Robbie shook off his malaise and went back inside. He headed to his gun safe at the back of his office and spun the tumblers, struggling to remember the code. Finally, the safe opened and he pulled out his Remington 870 Express shotgun. He broke into a new box of double-ought buck shells and loaded the magazine and the shell holder on the stock. As he loaded, Robbie reminded himself that one mistake with a firearm, no matter how slight, would end his career in the State of California. This was not the state to play fast and loose with firearms.

Many years back, when Robbie was still a union representative for the iron workers, he had taken a shooting class. Even then, he kept his guns secret. He hadn’t practiced much because it would be too easy for someone to recognize him at a shooting range and make political hay out of it. But he knew how to use the shotgun, and it gave him some comfort. Politico or not, Robbie was willing to kill someone to protect his wife and property. More so than at any other moment in his sixty years, he thought it might come to that.

Robbie placed the loaded shotgun next to the front door and went upstairs to check on his wife. She would ask some tough questions. He wished he had better answers.

Sometime during the long, tear-punctuated conversation between Robbie and his wife, the dog began barking like mad.

Robbie had originally hated that dog—a Shinu-imu or some such breed. He counted it as another useless trapping of the showcase life they lived.

The more he watched the dog, the more he thought of it as a fox. The thing displayed almost-inconceivable athleticism, able to hop around on its hind legs and make incredible jumps from a dead stop.
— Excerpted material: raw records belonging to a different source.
/-- A merge keeps the heap property. -/
theorem mergedState_ordered {s : State} (ha : ∀ m ∈ s.heap, m.toNat < s.nodes.length)
    (ho : HeapOrdered (keyOf s) s.heap) : HeapOrdered (keyOf (mergedState s)) (mergedState s).heap := by
  refine heapInsert_ordered _ (HeapOrdered.congr (key := keyOf s) (fun m hm => ?_)
    (heapRemove_ordered (heapRemove_ordered ho)))
  exact (keyOf_append (t := { s with nodes := mergedNodes s }) (more := [_]) rfl (ha m (heapWithoutTwo_subset hm))).symm

/-- After a merge every queued node is allocated. -/
theorem mergedState_allocated {s : State} (h : s.nodes.length < 512) (ha : ∀ m ∈ s.heap, m.toNat < s.nodes.length) :
    ∀ m ∈ (mergedState s).heap, m.toNat < (mergedState s).nodes.length := by
  intro m hm
  rw [mergedState_nodes_length]
  rcases List.mem_cons.1 ((mergedState_heap_perm s).mem_iff.1 hm) with rfl | hm
  · rw [ofNat_toNat_of_lt h]; omega
  · exact Nat.lt_succ_of_lt (ha m (heapWithoutTwo_subset hm))

/-- A merge keeps the sum of the queued frequencies, where it fits. -/
theorem mergedState_queuedFreq {s : State} (h : 2 ≤ s.heap.length) (hn : s.nodes.length < 512)
    (ha : ∀ m ∈ s.heap, m.toNat < s.nodes.length)
    (hf : (keyOf s (firstOut s)).toNat + (keyOf s (secondOut s)).toNat ≤ 2 ^ 32 - 1) :
    queuedFreq (mergedState s) = queuedFreq s := by
  have hsum : (keyOf s (firstOut s) + keyOf s (secondOut s)).toNat
      = (keyOf s (firstOut s)).toNat + (keyOf s (secondOut s)).toNat := by
    rw [BitVec.toNat_add, Nat.mod_eq_of_lt]; omega
  have hrest : (heapWithoutTwo s).map (fun m => (keyOf (mergedState s) m).toNat)
      = (heapWithoutTwo s).map (fun m => (keyOf s m).toNat) :=
    List.map_congr_left fun m hm => by rw [keyOf_mergedState (ha m (heapWithoutTwo_subset hm))]
  rw [queuedFreq, ((mergedState_heap_perm s).map _).sum_eq, queuedFreq, ((merge_perm h).map _).sum_eq]
  simp only [List.map_cons, List.sum_cons, hrest, keyOf_merged hn, hsum]
  omega

/-- A merge joins the two trees it takes out. -/
theorem mergedState_forest {s : State} {Ts : List CodeTree} (h : 2 ≤ s.heap.length) (hn : s.nodes.length < 512)
    (hF : Forest s.nodes s.heap Ts) :
    ∃ l r rest, Ts.Perm (l :: r :: rest) ∧ HoldsTree s.nodes (firstOut s) l ∧ HoldsTree s.nodes (secondOut s) r
      ∧ Forest s.nodes (heapWithoutTwo s) rest
      ∧ Forest (mergedState s).nodes (BitVec.ofNat 9 s.nodes.length :: heapWithoutTwo s) (.node l r :: rest) := by
  obtain ⟨Ts', hF', hp⟩ := hF.perm (merge_perm h).symm
  obtain ⟨l, Ts1, hl, hF1, rfl⟩ := List.forall₂_cons_left_iff.1 hF'
  obtain ⟨r, rest, hr, hF2, rfl⟩ := List.forall₂_cons_left_iff.1 hF1
  exact ⟨l, r, rest, hp.symm, hl, hr, hF2, .cons (.newInternal _ hn hl hr) (Forest.append hF2)⟩

/-! ### TB_BUILD's merges -/

/-- What TB_BUILD's loop makes of a queue whose frequencies' sum fits, where the arena has room. -/
theorem mergeAll_done : ∀ (fuel : Nat) (s : State), s.heap.length ≤ fuel → s.heap.length ≤ 256 →
    (∀ m ∈ s.heap, m.toNat < s.nodes.length) → s.nodes.length ≤ 511 →
    s.nodes.length + (s.heap.length - 1) ≤ 511 → queuedFreq s ≤ 2 ^ 32 - 1 →
    ∃ t, mergeAll fuel s = .done () t
      ∧ t = { s with nodes := t.nodes, heap := t.heap }
      ∧ s.nodes <+: t.nodes ∧ t.nodes.length = s.nodes.length + (s.heap.length - 1)
      ∧ t.heap.length = min s.heap.length 1
      ∧ (s.heap.length ≤ 1 → t = s)
      ∧ (2 ≤ s.heap.length → t.heap = [BitVec.ofNat 9 (t.nodes.length - 1)])
      ∧ (∀ m ∈ t.heap, m.toNat < t.nodes.length) ∧ queuedFreq t = queuedFreq s
      ∧ ∀ Ts, Forest s.nodes s.heap Ts → ∃ Us, Forest t.nodes t.heap Us
        ∧ (Us.flatMap CodeTree.symbols).Perm (Ts.flatMap CodeTree.symbols)
  | 0, s, hfuel, _, ha, _, _, _ => by
    have h0 : s.heap.length = 0 := by omega
    refine ⟨s, rfl, rfl, List.prefix_rfl, by omega, by omega, fun _ => rfl, by omega, ha, rfl, ?_⟩
    exact fun Ts hT => ⟨Ts, hT, .refl _⟩
  | fuel + 1, s, hfuel, hc, ha, hn, hroom, hsum => by
    rw [mergeAll]
    split
    · rename_i h2
      have hab : (keyOf s (firstOut s)).toNat + (keyOf s (secondOut s)).toNat ≤ 2 ^ 32 - 1 := by
        have := ((merge_perm (s := s) h2).map fun m => (keyOf s m).toNat).sum_eq
        simp only [List.map_cons, List.sum_cons] at this
        rw [queuedFreq] at hsum
        omega
      have hnl := mergedState_nodes_length s
      have hhl := mergedState_heap_length (s := s) h2
      obtain ⟨t, he, hfr, hpre, hlen, hhlen, h1, h2', hal, hq, hF⟩ :=
        mergeAll_done fuel (mergedState s) (by omega) (by omega)
          (mergedState_allocated (by omega) ha) (by omega) (by omega)
          (by rw [mergedState_queuedFreq h2 (by omega) ha hab]; exact hsum)
      refine ⟨t, ?_, ?_, ?_, by omega, by omega, by omega, fun _ => ?_, hal, ?_, fun Ts hT => ?_⟩
      · rw [mergeStep_done h2 hc (by omega) hab, andThen_done, he]
      · rw [hfr]; rfl
      · exact (List.prefix_append _ _).trans hpre
      · rcases Nat.lt_or_ge 2 s.heap.length with h3 | h3
        · exact h2' (by omega)
        · rw [h1 (by omega)]
          have hw : heapWithoutTwo s = [] := List.eq_nil_of_length_eq_zero (by rw [heapWithoutTwo_length]; omega)
          have := mergedState_heap_perm s
          rw [hw] at this
          rw [List.perm_singleton.1 this, mergedState_nodes_length, Nat.add_sub_cancel]
      · rw [hq, mergedState_queuedFreq h2 (by omega) ha hab]
      · obtain ⟨l, r, rest, hp, _, _, _, hFm⟩ := mergedState_forest h2 (by omega) hT
        obtain ⟨Ts', hF', hp'⟩ := hFm.perm (mergedState_heap_perm s)
        obtain ⟨Us, hU, hUp⟩ := hF Ts' hF'
        refine ⟨Us, hU, hUp.trans ((hp'.flatMap_right _).trans (List.Perm.trans ?_ (hp.flatMap_right _).symm))⟩
        simp [CodeTree.symbols_node]
    · rename_i h2
      refine ⟨s, rfl, rfl, List.prefix_rfl, by omega, by omega, fun _ => rfl, by omega, ha, rfl, ?_⟩
      exact fun Ts hT => ⟨Ts, hT, .refl _⟩

/-- Everything TB_BUILD's loop can do to a queue within its capacity: it only merges, and a queue with the heap
property over allocated nodes keeps it. -/
theorem mergeAll_sat : ∀ (fuel : Nat) (s : State), s.heap.length ≤ 256 →
    (mergeAll fuel s).Sat
      (fun _ t => t = { s with nodes := t.nodes, heap := t.heap } ∧ s.nodes <+: t.nodes ∧ t.heap.length ≤ s.heap.length)
      (fun e _ t => (e = .arenaFull ∨ e = .freqOverflow) ∧ t = { s with nodes := t.nodes, heap := t.heap }
        ∧ s.nodes <+: t.nodes ∧ t.nodes.length + t.heap.length + 2 = s.nodes.length + s.heap.length)
      (fun _ => False) False
  | 0, s, _ => by simp [mergeAll]
  | fuel + 1, s, hc => by
    rw [mergeAll]
    split
    · rename_i h2
      have hm := mergeStep_sat s hc
      rcases hr : mergeStep s with ⟨n, t⟩ | ⟨e, arg, t⟩ | t | f <;> rw [hr] at hm
      · obtain ⟨-, -, -, rfl, -⟩ := hm
        have hl := mergedState_heap_length (s := s) h2
        have hpre : s.nodes <+: (mergedState s).nodes := List.prefix_append _ _
        rw [andThen_done]
        refine (mergeAll_sat fuel _ (by omega)).mono ?_ ?_ (fun _ h => h) id
        · rintro _ t ⟨ht, hp, hh⟩
          exact ⟨by rw [ht]; rfl, hpre.trans hp, by omega⟩
        · rintro e _ t ⟨he, ht, hp, hh⟩
          rw [mergedState_nodes_length] at hh
          exact ⟨he, by rw [ht]; rfl, hpre.trans hp, by omega⟩
      · rcases hm with ⟨h, -, -⟩ | ⟨-, he, rfl⟩
        · omega
        · refine ⟨he, rfl, List.prefix_rfl, ?_⟩
          show s.nodes.length + (heapWithoutTwo s).length + 2 = _
          rw [heapWithoutTwo_length]; omega
      · exact hm
      · exact hm
    · exact ⟨rfl, List.prefix_rfl, Nat.le_refl _⟩

/-- The two nodes a merge takes out have at most the queue's sum. -/
theorem mergedFreq_le {s : State} (h : 2 ≤ s.heap.length) :
    (keyOf s (firstOut s)).toNat + (keyOf s (secondOut s)).toNat ≤ queuedFreq s := by
  rw [queuedFreq, ((merge_perm h).map _).sum_eq]
  simp only [List.map_cons, List.sum_cons]
  omega

/-- A MergeStep that succeeds is one that `MergesInto` describes. -/
theorem mergesInto_mergedState {s : State} (h : 2 ≤ s.heap.length) (hn : s.nodes.length ≠ 511)
    (hf : (keyOf s (firstOut s)).toNat + (keyOf s (secondOut s)).toNat ≤ 2 ^ 32 - 1) : MergesInto s (mergedState s) :=
  ⟨_, _, _, _, h, rfl, heapRemove_removedDown _ _, rfl, heapRemove_removedDown _ _, hn, hf, heapInsert_insertedUp _ _ _,
    rfl⟩

/-- What merges over allocated nodes keep: the nodes and the queued nodes together, and the sum of the queued
frequencies. -/
structure MergesKept (s t : State) : Prop where
  count : t.nodes.length + t.heap.length = s.nodes.length + s.heap.length
  room : t.nodes.length ≤ 511
  sum : queuedFreq t = queuedFreq s
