-- ==== Sys2Proof/Tests/Slice0.lean ====
section
/-! SUPPORT. Tests: the assembler's checks, one written-out word per command, one-step vectors of spec/95, and a
witness for each statement with hypotheses. Each expected value is the spec's; its vector or rule is named. -/

namespace Sys2Proof.Machine

set_option Elab.async false

/-! ### Ill-formed statements (30_encoding R82), one per check -/

theorem test_wf_plain_takes_no_operand : assemble (.plain (.pqInsert 3#9)) = none := by decide
theorem test_wf_node_index : assemble (.pqInsert 512) = none := by decide
theorem test_wf_leaf_symbol : assemble (.tbNewLeaf 256) = none := by decide
theorem test_wf_header_padding : assemble (.tsWriteHeaderImm 8 0) = none := by decide
theorem test_wf_header_size : assemble (.tsWriteHeaderImm 0 8192) = none := by decide
theorem test_wf_packer_bit : assemble (.bpAddBit 2) = none := by decide
theorem test_wf_packer_symbol : assemble (.bpEncodeByte 256) = none := by decide
theorem test_wf_unpacker_bit : assemble (.buBit 2) = none := by decide

/-- The largest operands assemble; `HDR 7, 8191` is 4300FFFF (spec/95 W4). -/
theorem test_wf_boundaries :
    [AsmStmt.pqInsert 511, .tbNewLeaf 255, .tsWriteHeaderImm 7 8191, .bpAddBit 1, .bpEncodeByte 255, .buBit 1].map
        assembleWord
      = [some 0x110001FF#32, some 0x210000FF#32, some 0x4300FFFF#32, some 0x61000001#32, some 0x630000FF#32,
          some 0x71000001#32] := by decide

/-- `HDR 1, 8` is 43002008 and `HDR 5, 3` is 4300A003 (spec/95 W4). -/
theorem test_wf_header_words :
    assembleWord (.tsWriteHeaderImm 1 8) = some 0x43002008#32
    ∧ assembleWord (.tsWriteHeaderImm 5 3) = some 0x4300A003#32 := by decide

/-! ### One written-out word per command (30_encoding R79), the fields bit by bit: OPC, zeros, operand -/

theorem test_word_nop : decodeTableWord 32 0b00000000_000000000000000000000000 = some .nop := by decide
theorem test_word_pqClear : decodeTableWord 32 0b00010000_000000000000000000000000 = some .pqClear := by decide
theorem test_word_pqInsert :
    decodeTableWord 32 0b00010001_000000000000000_110000001 = some (.pqInsert 0x181#9) := by decide
theorem test_word_pqRemoveMin :
    decodeTableWord 32 0b00010010_000000000000000000000000 = some .pqRemoveMin := by decide
theorem test_word_tbClear : decodeTableWord 32 0b00100000_000000000000000000000000 = some .tbClear := by decide
theorem test_word_tbNewLeaf :
    decodeTableWord 32 0b00100001_0000000000000000_01000001 = some (.tbNewLeaf 0x41#8) := by decide
theorem test_word_tbLoadLeaves :
    decodeTableWord 32 0b00100010_000000000000000000000000 = some .tbLoadLeaves := by decide
theorem test_word_tbMerge : decodeTableWord 32 0b00100011_000000000000000000000000 = some .tbMerge := by decide
theorem test_word_tbBuild : decodeTableWord 32 0b00100100_000000000000000000000000 = some .tbBuild := by decide
theorem test_word_cgGenerate :
    decodeTableWord 32 0b00110000_000000000000000000000000 = some .cgGenerate := by decide
theorem test_word_tsMeasure : decodeTableWord 32 0b01000000_000000000000000000000000 = some .tsMeasure := by decide
theorem test_word_tsPad : decodeTableWord 32 0b01000001_000000000000000000000000 = some .tsPad := by decide
theorem test_word_tsWriteHeader :
    decodeTableWord 32 0b01000010_000000000000000000000000 = some .tsWriteHeader := by decide
theorem test_word_tsWriteHeaderImm :
    decodeTableWord 32 0b01000011_00000000_101_0000000000011 = some (.tsWriteHeaderImm 0xA003#16) := by decide
theorem test_word_tsWriteTree :
    decodeTableWord 32 0b01000100_000000000000000000000000 = some .tsWriteTree := by decide
theorem test_word_tdReadHeader :
    decodeTableWord 32 0b01010000_000000000000000000000000 = some .tdReadHeader := by decide
theorem test_word_tdReadTree :
    decodeTableWord 32 0b01010001_000000000000000000000000 = some .tdReadTree := by decide
theorem test_word_bpReset : decodeTableWord 32 0b01100000_000000000000000000000000 = some .bpReset := by decide
theorem test_word_bpAddBit :
    decodeTableWord 32 0b01100001_00000000000000000000000_1 = some (.bpAddBit 1#1) := by decide
theorem test_word_bpFlush : decodeTableWord 32 0b01100010_000000000000000000000000 = some .bpFlush := by decide
theorem test_word_bpEncodeByte :
    decodeTableWord 32 0b01100011_0000000000000000_01000010 = some (.bpEncodeByte 0x42#8) := by decide
theorem test_word_bpEncodeStream :
    decodeTableWord 32 0b01100100_000000000000000000000000 = some .bpEncodeStream := by decide
theorem test_word_buReset : decodeTableWord 32 0b01110000_000000000000000000000000 = some .buReset := by decide
theorem test_word_buBit :
    decodeTableWord 32 0b01110001_00000000000000000000000_1 = some (.buBit 1#1) := by decide
theorem test_word_buDecodeStream :
    decodeTableWord 32 0b01110010_000000000000000000000000 = some .buDecodeStream := by decide

/-- The illegal words of spec/95 CTL-1 to CTL-5. -/
theorem test_word_illegal :
    [0x01000000#32, 0x10000001#32, 0x11000200#32, 0x43010000#32, 0xFFFFFFFF#32].map decodeWord
      = [none, none, none, none, none] := by decide

/-! ### Small states -/

/-- What is seen of the next state an outcome answers. -/
def seen {α : Type} (o : Host.Outcome State Fault Refusal) (f : State → α) : Option α :=
  match o with
  | .next s => some (f s)
  | .fault _ => none
  | .refused _ => none

theorem seen_some {α : Type} {o : Host.Outcome State Fault Refusal} {f : State → α} {v : α}
    (h : seen o f = some v) : ∃ t, o = .next t ∧ f t = v := by
  cases o with
  | next s => exact ⟨s, rfl, by simpa [seen] using h⟩
  | fault _ => simp [seen] at h
  | refused _ => simp [seen] at h

/-- The frequencies of AABRA (spec/95 W1). -/
def counted : State := setFreq 0x52#8 1#32 (setFreq 0x42#8 1#32 (setFreq 0x41#8 3#32 State.reset))

/-- After TB-1: the three leaves, queued. -/
def loaded : State :=
  { counted with nodes := [leafNode 0x41#8 3, leafNode 0x42#8 1, leafNode 0x52#8 1], heap := [1, 0, 2] }

/-- The arena of TB-5. -/
def aabraNodes : List Node :=
  [leafNode 0x41#8 3, leafNode 0x42#8 1, leafNode 0x52#8 1, internalNode 2 1 2, internalNode 5 3 0]

/-- The tree of TB-5. -/
def aabraTree : CodeTree := .node (.node (.leaf 0x42#8) (.leaf 0x52#8)) (.leaf 0x41#8)

/-- After TB-5. -/
def built : State := { counted with nodes := aabraNodes, root := 4, buCur := 4 }

/-- After CG-1. -/
def coded : State := setCode 0x52#8 1 2 (setCode 0x42#8 0 2 (setCode 0x41#8 1 1 built))

/-- A stream of `bytes`, all of them supplied. -/
def withIn (bytes : List Byte) (s : State) : State :=
  { s with inSeq := bytes, inRem := BitVec.ofNat 32 bytes.length }

/-- The tree of the container of spec/95 W3, after its header. -/
def treeStream : State :=
  { withIn [0x30, 0x30, 0x31, 0x42, 0x31, 0x52, 0x31, 0x41, 0xC6] State.reset with pad := 1, treeSize := 8 }

/-- The single leaf 'A' of frequency 1000 (TB-7). -/
def single : State := { State.reset with nodes := [leafNode 0x41#8 1000], root := 0, buCur := 0 }

/-- What an error leaves in STATUS and ERR_ARG. -/
def errorSeen (s : State) : Word × Word := (statusWord s, s.errArg)

/-! ### One step of each command (spec/95 section 2) -/

/-- 40_control R86: only BUSY goes to 0. -/
theorem test_nop :
    seen (exec .nop { built with busy := true, result := 9 }) (fun s => (statusWord s, s.result, s.nodes, s.root))
      = some (0#32, 9#32, aabraNodes, 4#9) := by decide +kernel

/-- PQ-8. -/
theorem test_pqClear : seen (exec .pqClear loaded) (fun s => (s.heap, s.nodes.length)) = some ([], 3) := by
  decide +kernel

/-- PQ-1: the third insertion. -/
theorem test_pqInsert : seen (exec (.pqInsert 2) { loaded with heap := [1, 0] }) State.heap = some [1, 0, 2] := by
  decide +kernel

/-- PQ-5: BAD_NODE_INDEX at the index of the next allocation. -/
theorem test_pqInsert_bad : seen (exec (.pqInsert 3) loaded) errorSeen = some (0x1202#32, 3#32) := by decide +kernel

/-- PQ-2: the first removal. -/
theorem test_pqRemoveMin :
    seen (exec .pqRemoveMin loaded) (fun s => (s.result, s.heap)) = some (1#32, [2, 0]) := by decide +kernel

/-- PQ-4: the first removal of four nodes of equal frequency. -/
theorem test_pqRemoveMin_tie :
    seen (exec .pqRemoveMin { State.reset with
      nodes := [leafNode 1 1, leafNode 2 1, leafNode 3 1, leafNode 4 1], heap := [0, 1, 2, 3] })
      (fun s => (s.result, s.heap)) = some (0#32, [3, 1, 2]) := by decide +kernel

/-- TB-12. -/
theorem test_tbClear :
    seen (exec .tbClear coded) (fun s => (s.nodes, s.heap, s.root, s.buCur, lenAt s 0x41#8))
      = some ([], [], 0x1FF#9, 0x1FF#9, 1#6) := by decide +kernel

/-- TB-13. -/
theorem test_tbNewLeaf :
    seen (exec (.tbNewLeaf 0x41#8) counted)
      (fun s => (s.result, nodeInfoWord s, nodeFreqWord s, nodeLinkWord s))
      = some (0#32, 0xC0000041#32, 3#32, 0x01FF01FF#32) := by decide +kernel

/-- An arena with room for none. -/
def fullArena : State := { State.reset with nodes := List.replicate 511 (leafNode 0 0) }

/-- TB-8: the 512th leaf. -/
theorem test_tbNewLeaf_full : seen (exec (.tbNewLeaf 0) fullArena) errorSeen = some (0x2002#32, 0x1FF#32) := by
  decide +kernel

/-- TB-1. -/
theorem test_tbLoadLeaves :
    seen (exec .tbLoadLeaves counted) (fun s => (s.result, s.nodes, s.heap, s.root))
      = some (3#32, loaded.nodes, [1, 0, 2], 0x1FF#9) := by decide +kernel

/-- TB-2. -/
theorem test_tbMerge :
    seen (exec .tbMerge loaded) (fun s => (s.result, s.nodes.getLast?, s.heap))
      = some (3#32, some (internalNode 2 1 2), [3, 0]) := by decide +kernel

/-- Two queued leaves whose frequencies are 2^32 - 1 and `f`. -/
def heavy (f : Word) : State :=
  { State.reset with nodes := [leafNode 0 0xFFFFFFFF, leafNode 1 f], heap := [1, 0] }

/-- TB-9. -/
theorem test_tbMerge_overflow :
    seen (exec .tbMerge (heavy 1)) (fun s => (errorSeen s, s.heap, s.nodes.length))
      = some ((0x2102#32, 1#32), [], 2) := by decide +kernel

/-- TB-5. -/
theorem test_tbBuild :
    seen (exec .tbBuild loaded) (fun s => (s.nodes, s.heap, s.root, s.buCur, s.result))
      = some (aabraNodes, [], 4#9, 4#9, 4#32) := by decide +kernel

/-- TB-6: the empty tree. -/
theorem test_tbBuild_empty :
    seen (exec .tbBuild State.reset) (fun s => (s.root, s.buCur, s.result)) = some (0x1FF#9, 0x1FF#9, 0x1FF#32) := by
  decide +kernel

/-- CG-1. -/
theorem test_cgGenerate :
    seen (exec .cgGenerate built)
      (fun s => (s.result, codeAt s 0x41#8, lenAt s 0x41#8, codeAt s 0x42#8, lenAt s 0x42#8, codeAt s 0x52#8,
        lenAt s 0x52#8, lenAt s 0x43#8))
      = some (3#32, 1#32, 1#6, 0#32, 2#6, 1#32, 2#6, 0#6) := by decide +kernel

/-- The tree of TD-18: the symbol 'A' at two leaves. -/
def twice : State :=
  { State.reset with nodes := [leafNode 0x41#8 0, leafNode 0x41#8 0, internalNode 0 0 1], root := 2, buCur := 2 }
A fox, Robbie could respect. He came to love that dog, and it was clear the dog preferred him over the lady of the house, despite Robbie’s God-awful travel schedule.

He could hear the dog going berserk at the back sliding glass door. Robbie detoured by the front door and grabbed his 870 Express. He slid into the kitchen and looked around the edge of the glass door, using the wall as cover.

He couldn’t see anyone in the backyard. Even with Robbie standing beside him, the dog wouldn’t take his eyes off the back lawn and wouldn’t stop barking. Somebody was definitely out there.

Robbie found himself in a quandary. He knew the gun laws of California and, worse yet, he knew the judicial record of the state dealing with armed homeowners who shot intruders. In a nutshell, if you shot someone on your property, you would be lucky to keep your freedom or your home. You might lawyer your way out of trouble if you shot someone inside your house, but shooting someone in your yard was inexcusable in the eyes of California law. It would definitely land you in deep shit.

Robbie leaned the 870 Express just inside the glass door, let it go, reached over to the door lock and flipped it up.

He considered calling the police, but he knew they had their hands full and they wouldn’t respond in under an hour, if ever. Robbie took a few steps into the backyard and looked around. The dog hesitated at his leg then flew past him, running around the corner of the house.

The dog flew backward into the yard, yelping, obviously kicked. Two men came around the corner fast and moved straight for Robbie. Both carried revolvers and both revolvers were aimed at his chest.

“Hey, old man,” said one of the men. He shot Robbie twice in the chest before Robbie could take a single step toward his shotgun.

• • •

Highway 6 Roadblock

Delta, Utah

Dale Trenton, commander of the Delta Desert Patriots militia, looked out at the endless column of semi-trucks stretching beyond the horizon on Highway 6.

Dale had spent his morning talking with his prisoner, the commander of the small detachment of what he now understood were California National Guardsmen. Looking at the semis, he actually believed the commander’s story. The men he had captured were California engineers coming to get the power plant back online.

But Dale didn’t think the new information changed things. He realized the power plant was offline and that it was causing outages in California. Half the guys in his militia worked at that plant.